2.2.3 Linear transformations
We can view an \(n\times p\) matrix \(\mathbf A\) as a linear map between two vector spaces: \[\begin{align*} \mathbf A: \;\mathbb{R}^p &\rightarrow \mathbb{R}^n\\ \mathbf x&\mapsto \mathbf A\mathbf x \end{align*}\]
The image of \(\mathbf A\) is precisely the column space of \(\mathbf A\): \[\operatorname{Im}(\mathbf A) = \{\mathbf A\mathbf x: \mathbf x\in \mathbb{R}^p\}=\mathcal{C}(\mathbf A) \subset \mathbb{R}^n\]
The kernel of \(A\) is the set of vectors mapped to zero: \[\operatorname{Ker}(\mathbf A)=\{\mathbf x: \mathbf A\mathbf x=\boldsymbol 0\}\subset \mathbb{R}^p\] and is sometimes called the null-space of \(\mathbf A\) and denoted \(\mathcal{N}(\mathbf A)\).
If we’re thinking about matrices, then \(\dim \mathcal{C}(\mathbf A)+\dim \mathcal{N}(\mathbf A)=p\), or equivalently that
\(\operatorname{rank}(\mathbf A)+\dim \mathcal{N}(\mathbf A)=p\).

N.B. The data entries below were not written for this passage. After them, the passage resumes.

/-- The result codes of R180 and R181. -/
inductive ResultCode where
  | none
  | clamped
  | pending
  | alreadyLatched
  | replaced
  | unknownKind
  | badField
  | wrongMode
  | takeOpen
  | noTake
  | takeTableFull
  | duplicateTake
  deriving DecidableEq, Repr

/-- What an applied directive answers: Status, result code and the 16 bytes of result data. -/
structure DirectiveResult where
  status : Status
  code : ResultCode
  data : List Byte
  deriving DecidableEq, Repr

/-- A fetched record that was applied and whose result waits for a translation (R178). -/
structure PendingResult where
  addr : Nat
  next : Nat
  notify : Bool
  result : DirectiveResult
  deriving DecidableEq, Repr

/-- The visit state IDLE, or VISITING with what the visit waits for. -/
inductive ChainPhase where
  | idle
  | anchorPage
  | nextRead (tag : Nat)
  | recordPage (addr : Nat)
  | recordRead (tag : Nat) (addr : Nat)
  | resultPage (pending : PendingResult)
  deriving DecidableEq, Repr

structure Chain where
  anchor : Nat
  phase : ChainPhase
  again : Bool
  count : Nat
  notify : Bool
  stalled : Bool
  /-- The visit under way began at a frame start (R174). -/
  atFrameStart : Bool
  deriving DecidableEq, Repr

structure Notices where
  cause : Byte
  mask : Byte
  threshold : Nat
  ageLimit : Nat
  fullCount : Nat
  proxyCount : Nat
  indexCount : Nat
  age : Nat
  snapshotLatch : Bool
  deriving DecidableEq, Repr

inductive FaultClass where
  | frameLost
  | intakeOverrun
  | referenceLost
  | apertureFault
  | linkRead
  | chainFault
  | storeOverrun
  | chunkRejected
  | proxySuspended
  deriving DecidableEq, Repr

structure FaultRecord where
  cls : Option FaultClass
  frame : Word
  take : Word
  detail : Word
  more : Bool
  later : Nat
  latch : Bool
  deriving DecidableEq, Repr

/-- The sixteen counters of R185. -/
structure Counters where
  captured : Nat
  lostInCapture : Nat
  lostNoSlot : Nat
  damaged : Nat
  retimed : Nat
  discardedUnbound : Nat
  held : Nat
  absent : Nat
  clippedF : Nat
  clippedP : Nat
  apertureFaults : Nat
  chunksRejected : Nat
  directivesRefused : Nat
  badEdges : Nat
  missedWindows : Nat
  strayEvents : Nat
  deriving DecidableEq, Repr

/-! ### What the engine issues on the link -/

/-- One thing the engine issues on the PCIe link. A payload names the area bytes it carries (taken
along the ring from `offset`), since picture contents are out of the spec's scope (00_scope.md). -/
inductive LinkItem where
  | write (addr : HostAddr) (data : List Byte)
  | payload (addr : HostAddr) (lane : Lane) (offset : Nat) (len : Nat)
  | read (tag : Nat) (addr : HostAddr) (len : Nat)
  | msi
  deriving DecidableEq, Repr

/-! ### The machine -/

structure State where
  cadence : Cadence
  timecode : Timecode
  intake : Intake
  lanes : Lanes
  governor : Governor
  store : Store
  takes : Takes
  writer : Writer
  aperture : Aperture
  board : Board
  chain : Chain
  notices : Notices
  faultRecord : FaultRecord
  counters : Counters
  reportSequence : Word
  /-- What the engine has issued, oldest first (the model's own; log 5). -/
  link : List LinkItem
  /-- The number of the next read or encode job (the model's own; log 4). -/
  nextTag : Nat
  /-- The index of the next free value (the model's own; log 7). -/
  freeIndex : Nat
  /-- The result of the latest directive applied (the model's own; log 10). -/
  lastResult : Option DirectiveResult
  /-- The commands that wait, first in, first out (log 1). -/
  pending : List Instr
  deriving DecidableEq, Repr

/-- Why the machine stops. -/
inductive Fault where
  /-- A sensor line lies above the 64 MiB of its raw slot (R37). Raised by LINE_EVENT, in states that no run reaches, since
  R111 keeps the geometry in range. Safe. -/
  | slotAddress
  deriving DecidableEq, Repr

/-- Why a command has no meaning. -/
inductive Refusal where
  /-- Raised by `exec` for a row without a meaning; no arm raises it now. Safe. -/
  | notModelled (mnemonic : String)
  deriving DecidableEq, Repr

We’ve already said that the row space of \(\mathbf A\) is \(\mathcal{C}(\mathbf A^\top)\). The left-null space is \(\{\mathbf x\in \mathbb{R}^n: \mathbf x^\top \mathbf A=0\}\) or equivalently \(\{x \in \mathbb{R}^n: \mathbf A^\top \mathbf x=0\}=\mathcal{N}(\mathbf A^\top)\). And so by the rank-nullity theorem we must have \[n=\dim \mathcal{C}(\mathbf A^\top) + \dim \mathcal{N}(\mathbf A^\top)= \operatorname{rank}(\mathbf A)+\dim \operatorname{Ker}(\mathbf A^\top).\]

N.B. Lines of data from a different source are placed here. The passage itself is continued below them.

-- ==== Sys2Proof/Machine/Store.lean ====
section
/-! DEFINITION. Pair Store (chapter 6): areas, the pair list, admission, eviction, trimming, pressure and removal. -/

namespace Sys2Proof.Machine

/-! ### Areas and extents (R92, R93) -/

/-- The area of a lane. -/
def Store.area (st : Store) : Lane → Area
  | .full => st.fullArea
  | .proxy => st.proxyArea

/-- Replace the area of a lane. -/
def Store.setArea (st : Store) (lane : Lane) (a : Area) : Store :=
  match lane with
  | .full => { st with fullArea := a }
  | .proxy => { st with proxyArea := a }

/-- The extent a record holds in the area of a lane. -/
def PairRecord.extent (r : PairRecord) : Lane → Option Extent
  | .full => r.full
  | .proxy => r.proxy

/-- Set or drop the extent a record holds in the area of a lane. -/
def PairRecord.setExtent (r : PairRecord) (lane : Lane) (x : Option Extent) : PairRecord :=
  match lane with
  | .full => { r with full := x }
  | .proxy => { r with proxy := x }

/-- The extents that records hold in an area, oldest first (R95: the list and the areas are in capture order). -/
def extentsOf (rs : List PairRecord) (lane : Lane) : List Extent :=
  rs.filterMap (fun r => r.extent lane)

/-- The span of an area (R92): from head to tail along the ring, 0 when it holds no extent. -/
def Store.span (st : Store) (lane : Lane) : Nat :=
  let a := st.area lane
  if (extentsOf st.list lane).isEmpty then 0
  else
    let d := (a.tail + a.size - a.head) % a.size
    if d = 0 then a.size else d

/-- The free room of an area (R92). -/
def Store.freeRoom (st : Store) (lane : Lane) : Nat :=
  (st.area lane).size - st.span lane

/-- Take-bound, that is, with a take number that is not 0. -/
def PairRecord.bound (r : PairRecord) : Bool :=
  r.take != 0#32

/-- The bound or the unbound records. -/
def Store.records (st : Store) (bound : Bool) : Nat :=
  (st.list.filter (fun r => r.bound == bound)).length

/-- The bound or the unbound live bytes of an area (R92). -/
def Store.liveBytes (st : Store) (lane : Lane) (bound : Bool) : Nat :=
  ((extentsOf (st.list.filter (fun r => r.bound == bound)) lane).map Extent.len).sum

/-- The byte after an extent (R92). -/
def Area.after (a : Area) (x : Extent) : Nat :=
  (x.start + x.len) % a.size

/-- The head moves to the oldest remaining extent, or to the tail when none remains (R93). -/
def Area.advanceHead (a : Area) (remaining : List Extent) : Area :=
  match remaining.head? with
  | none => { a with head := a.tail }
  | some x => { a with head := x.start }

/-- The tail moves back to the newest remaining extent, or to the head when none remains (R93). -/
def Area.retreatTail (a : Area) (remaining : List Extent) : Area :=
  match remaining.getLast? with
  | none => { a with tail := a.head }
  | some x => { a with tail := a.after x }

/-! ### Pressure (R107, R108) -/

/-- The level of one measure (R107). -/
def pressureLevel (u c : Nat) : Nat :=
  if 2 * u < c then 0 else if 4 * u < 3 * c then 1 else if 10 * u < 9 * c then 2 else 3

/-- P from the three measures as they stand (R107). -/
def Store.measured (st : Store) : Nat :=
  max (pressureLevel (st.records true) 4096)
    (max (pressureLevel (st.liveBytes .full true) st.fullArea.size)
      (pressureLevel (st.liveBytes .proxy true) st.proxyArea.size))

/-- P is recomputed (R108). -/
def Store.refresh (st : Store) : Store :=
  { st with pressure := st.measured }

/-! ### Leaving the list (R93, R99, R100, R104, R109) -/

/-- An area after the head record has left: its extent was the oldest of the area. -/
def Store.freeHeadExtent (st : Store) (lane : Lane) (r : PairRecord) (rest : List PairRecord) : Area :=
  match r.extent lane with
  | none => st.area lane
  | some _ => (st.area lane).advanceHead (extentsOf rest lane)

/-- The head record leaves and its extents are freed from the heads of their areas (R100, R109). -/
def Store.dropHead (st : Store) : Store :=
  match st.list with
  | [] => st
  | r :: rest =>
    { st with list := rest, fullArea := st.freeHeadExtent .full r rest,
              proxyArea := st.freeHeadExtent .proxy r rest }

/-- The head record can be evicted: committed and unbound (R99, R100, R101). -/
def Store.headEvictable (st : Store) : Bool :=
  match st.list with
  | [] => false
  | r :: _ => r.pair.isSome && !r.bound

/-- An area after a record that stood behind `before` and ahead of `later` has left (R93, R104): at the
tail, at the head, or as slack. -/
def Store.freeExtentAt (st : Store) (lane : Lane) (r : PairRecord) (before later : List PairRecord) :
    Area :=
  match r.extent lane with
  | none => st.area lane
  | some _ =>
    if (extentsOf later lane).isEmpty then (st.area lane).retreatTail (extentsOf before lane)
    else if (extentsOf before lane).isEmpty then (st.area lane).advanceHead (extentsOf later lane)
    else st.area lane

/-- The store releases everything a ticket holds (R104); P is recomputed (R108). The ticket's record is the first of its
32-bit capture frame number, the model's choice (log 48). -/
def Store.release (st : Store) (frame : Word) : Store :=
  let before := st.list.takeWhile (fun r => r.frame != frame)
  match st.list.dropWhile (fun r => r.frame != frame) with
  | [] => st
  | r :: later =>
    { st with list := before ++ later, fullArea := st.freeExtentAt .full r before later,
              proxyArea := st.freeExtentAt .proxy r before later }.refresh

/-! ### Requests (R96 to R99) -/

inductive Lack where
  | records
  | fullBytes
  | proxyBytes
  deriving DecidableEq, Repr

/-- The verdicts of R57, with the lack a refusal returns (R96). -/
inductive Verdict where
  | granted
  | bytesRefused (lack : Lack)
  | refused (lack : Lack)
  deriving DecidableEq, Repr

/-- A reservation request (R57, R96). -/
structure Request where
  frame : Word
  take : Word
  lane : Lane
  bytes : Nat
  wantRecord : Bool
  deriving DecidableEq, Repr

/-- The lack of bytes of an area (R97). -/
def byteLack : Lane → Lack
  | .full => .fullBytes
  | .proxy => .proxyBytes

/-- A record as a reservation holds it at first (R94). -/
def PairRecord.fresh (frame take : Word) : PairRecord :=
  { take := take, frame := frame, preroll := false, full := none, proxy := none, pair := none }

/-- Append a wanted record (R94, R96). -/
def Store.addRecord (st : Store) (r : Request) : Store :=
  if r.wantRecord then { st with list := st.list ++ [PairRecord.fresh r.frame r.take] } else st

/-- Change the record of a ticket. R94 does not say how the store finds it: the model names it by the 32-bit capture frame
number, so that a record still held 2^32 frame starts later is changed with it (DESIGN CHOICE, log 48). -/
def Store.mapRecord (st : Store) (frame : Word) (f : PairRecord → PairRecord) : Store :=
  { st with list := st.list.map (fun r => if r.frame = frame then f r else r) }

/-- Place an extent at the tail and write it into the record; 0 bytes place none (R92, R96). The record is found by its
capture frame number, the model's choice (log 48). -/
def Store.place (st : Store) (r : Request) : Store :=
  if r.bytes = 0 then st
  else
    let a := st.area r.lane
    let placed := st.mapRecord r.frame
      (fun p => p.setExtent r.lane (some { start := a.tail, len := r.bytes }))
    placed.setArea r.lane { a with tail := (a.tail + r.bytes) % a.size }

/-- A bound request (R97). -/
def Store.requestBound (st : Store) (r : Request) : Store × Verdict :=
  if r.wantRecord ∧ 4096 ≤ st.list.length then (st, .refused .records)
  else
    let reserved := st.addRecord r
    if r.bytes ≤ st.freeRoom r.lane then ((reserved.place r).refresh, .granted)
    else (reserved.refresh, .bytesRefused (byteLack r.lane))

/-- The record part of an unbound request is met (R98). -/
def Store.recordMet (st : Store) (limit : Nat) (r : Request) : Bool :=
  !r.wantRecord || (decide (st.records false + 1 ≤ limit) && decide (st.list.length < 4096))

/-- The byte part of an unbound request is met (R98). -/
def Store.bytesMet (st : Store) (r : Request) : Bool :=
  decide (8 * (st.liveBytes r.lane false + r.bytes) ≤ 7 * (st.area r.lane).size) &&
    decide (r.bytes ≤ st.freeRoom r.lane)

/-- Admission of an unbound request (R99): test, evict the head pair, test again, at most `fuel` evictions. -/
def Store.takeUnbound (limit : Nat) (r : Request) : Nat → Store → Store × Verdict
  | fuel, st =>
    if st.recordMet limit r && st.bytesMet r then ((st.addRecord r).place r, .granted)
    else if !st.recordMet limit r && !st.headEvictable then (st, .refused .records)
    else if !st.headEvictable then (st.addRecord r, .bytesRefused (byteLack r.lane))
    else
      match fuel with
      | 0 => (st, .refused .records)
      | k + 1 => Store.takeUnbound limit r k st.dropHead

/-- The unbound record limit (R98): the pre-roll frames, or 0 in RECORD_RUN, and at most 3,584. -/
def unboundLimit (preroll : Nat) (mode : TimecodeMode) : Nat :=
  match mode with
  | .recordRun => 0
  | .freeRun => min preroll 3584

/-- The judgement of a request (R96): bound and unbound by their own rules. -/
def Store.request (st : Store) (limit : Nat) (r : Request) : Store × Verdict :=
  if r.take ≠ 0#32 then st.requestBound r else st.takeUnbound limit r st.list.length

/-! ### Trimming (R102) -/

/-- The unbound material exceeds a limit of R98. -/
def Store.overLimit (st : Store) (limit : Nat) : Bool :=
  decide (limit < st.records false) ||
    decide (7 * st.fullArea.size < 8 * st.liveBytes .full false) ||
    decide (7 * st.proxyArea.size < 8 * st.liveBytes .proxy false)

/-- Evict head pairs while they can be evicted and a limit is exceeded, at most `fuel` of them. -/
def Store.trimBy (limit : Nat) : Nat → Store → Store
  | 0, st => st
  | k + 1, st =>
    if st.headEvictable && st.overLimit limit then Store.trimBy limit k st.dropHead else st

/-- Trimming (R102). -/
def Store.trim (st : Store) (limit : Nat) : Store :=
  Store.trimBy limit st.list.length st

/-! ### Completion, commit, binding and removal (R103, R105, R109) -/

/-- The extent of a completed picture is shortened to its size, and the rest returns at the tail (R93, R103). The record is
found by its capture frame number, the model's choice (log 48). -/
def Store.shorten (st : Store) (frame : Word) (lane : Lane) (size : Nat) : Store :=
  let cut := st.mapRecord frame
    (fun r => r.setExtent lane ((r.extent lane).map (fun x => { x with len := size })))
  let later := (st.list.dropWhile (fun r => r.frame != frame)).drop 1
  let a := st.area lane
  (if (extentsOf later lane).isEmpty then cut.setArea lane (a.retreatTail (extentsOf cut.list lane))
    else cut).refresh

/-- The pair is committed (R67, R103, R116), in the record found by its capture frame number (DESIGN CHOICE, log 48). -/
def Store.commit (st : Store) (frame take : Word) (preroll : Bool) (data : PairData) : Store :=
  st.mapRecord frame
    (fun r => { r with take := take, preroll := r.preroll || preroll, pair := some data })

/-- An OPEN_TAKE binds all unbound records (R105). -/
def Store.bindAll (st : Store) (take : Word) : Store :=
  { st with
    list := st.list.map (fun (r : PairRecord) => if r.bound then r else { r with take := take, preroll := true })
    }.refresh

/-- The Stream Writer removes the head pair (R109). -/
def Store.remove (st : Store) : Store :=
  st.dropHead.refresh

end Sys2Proof.Machine
end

Example 2.10 Consider again the matrix \(D: \mathbb{R}^3\rightarrow \mathbb{R}^2\) \[ D=\left( \begin{array}{ccc} 1 & 2&3\\ 2&4&6 \end{array}\right)= \left( \begin{array}{c} 1 \\ 2 \end{array}\right)\left(\begin{array}{ccc}1&2&3\end{array}\right) \] We have already seen that \[\mathcal{C}(D)=\operatorname{span}\left\{\left(\begin{array}{c}1\\2\end{array}\right)\right\}\] and so \(\dim \mathcal{C}(D)=\operatorname{rank}(D)=1\). The kernel, or null-space, of \(\mathbf D\) is the set of vectors for which \(\mathbf D\mathbf x=\boldsymbol 0\), i.e., \[x_1+2x_2+3x_3=0\] This is a single equation with three unknowns, and so there must be a plane of solutions. We need two linearly independent vectors in this plane to describe it. Convince yourself that \[\mathcal{N}(D) = \operatorname{span}\left\{\left(\begin{array}{c}0\\3\\-2\end{array}\right), \left(\begin{array}{c}2\\-1\\0\end{array}\right)\right\}\] So we have \[\dim \mathcal{C}(D)+\dim \mathcal{N}(D)=1+2=3\] as required by the rank-nullity theorem.
If we consider \(D^\top\), we already know \(\dim \mathcal{C}(D^\top)=1\) (as row-rank=column rank), and the rank-nullity theorem tells us that the dimension of the null space of \(D^\top\) must be \(2-1=1\). This is easy to confirm as \(D^\top x=0\) implies \[x_1+2x_2=0\] which is a line in \(\mathbb{R}^2\) \[\mathcal{N}(D^\top) = \operatorname{span}\left\{ \left(\begin{array}{c}-2\\1\end{array}\right)\right\}\]Question: When does a square matrix \(\mathbf A\) have an inverse?
- Precisely when the kernel of \(\mathbf A\) contains only the zero vector, i.e., has dimension 0. In this case the column space of \(\mathbf A\) is the original space, and \(\mathbf A\) is surjective and so must have an inverse. A simpler way to determine if \(\mathbf A\) has an inverse is to consider its determinant.
Question: Suppose we are given a \(n\times p\) matrix \(\mathbf A\), and a n-vector \(\mathbf y\). When does \[\mathbf A\mathbf x= \mathbf y\] have a solution?
- When \(\mathbf y\) is in the column space of \(\mathbf A\), \[\mathbf y\in \mathcal{C}(\mathbf A)\]
Question: When is the answer unique?
- Suppose \(\mathbf x\) and \(\mathbf x'\) are both solutions with \(\mathbf x\not =\mathbf x'\). We can write \(\mathbf x'=\mathbf x+\mathbf u\) for some vector \(\mathbf u\) and note that \[\mathbf y=\mathbf A\mathbf x' = \mathbf A\mathbf x+\mathbf A\mathbf u= \mathbf y+\mathbf A\mathbf u\] and so \(\mathbf A\mathbf u=\boldsymbol 0\), i.e., \(\mathbf u\in \mathcal{N}(A)\). So there are multiple solutions when the null-space of \(\mathbf A\) contains more than the zero vector. If the dimension of \(\mathcal{N}(A)\) is one, there is a line of solutions. If the dimension is two, there is a plane of solutions, etc.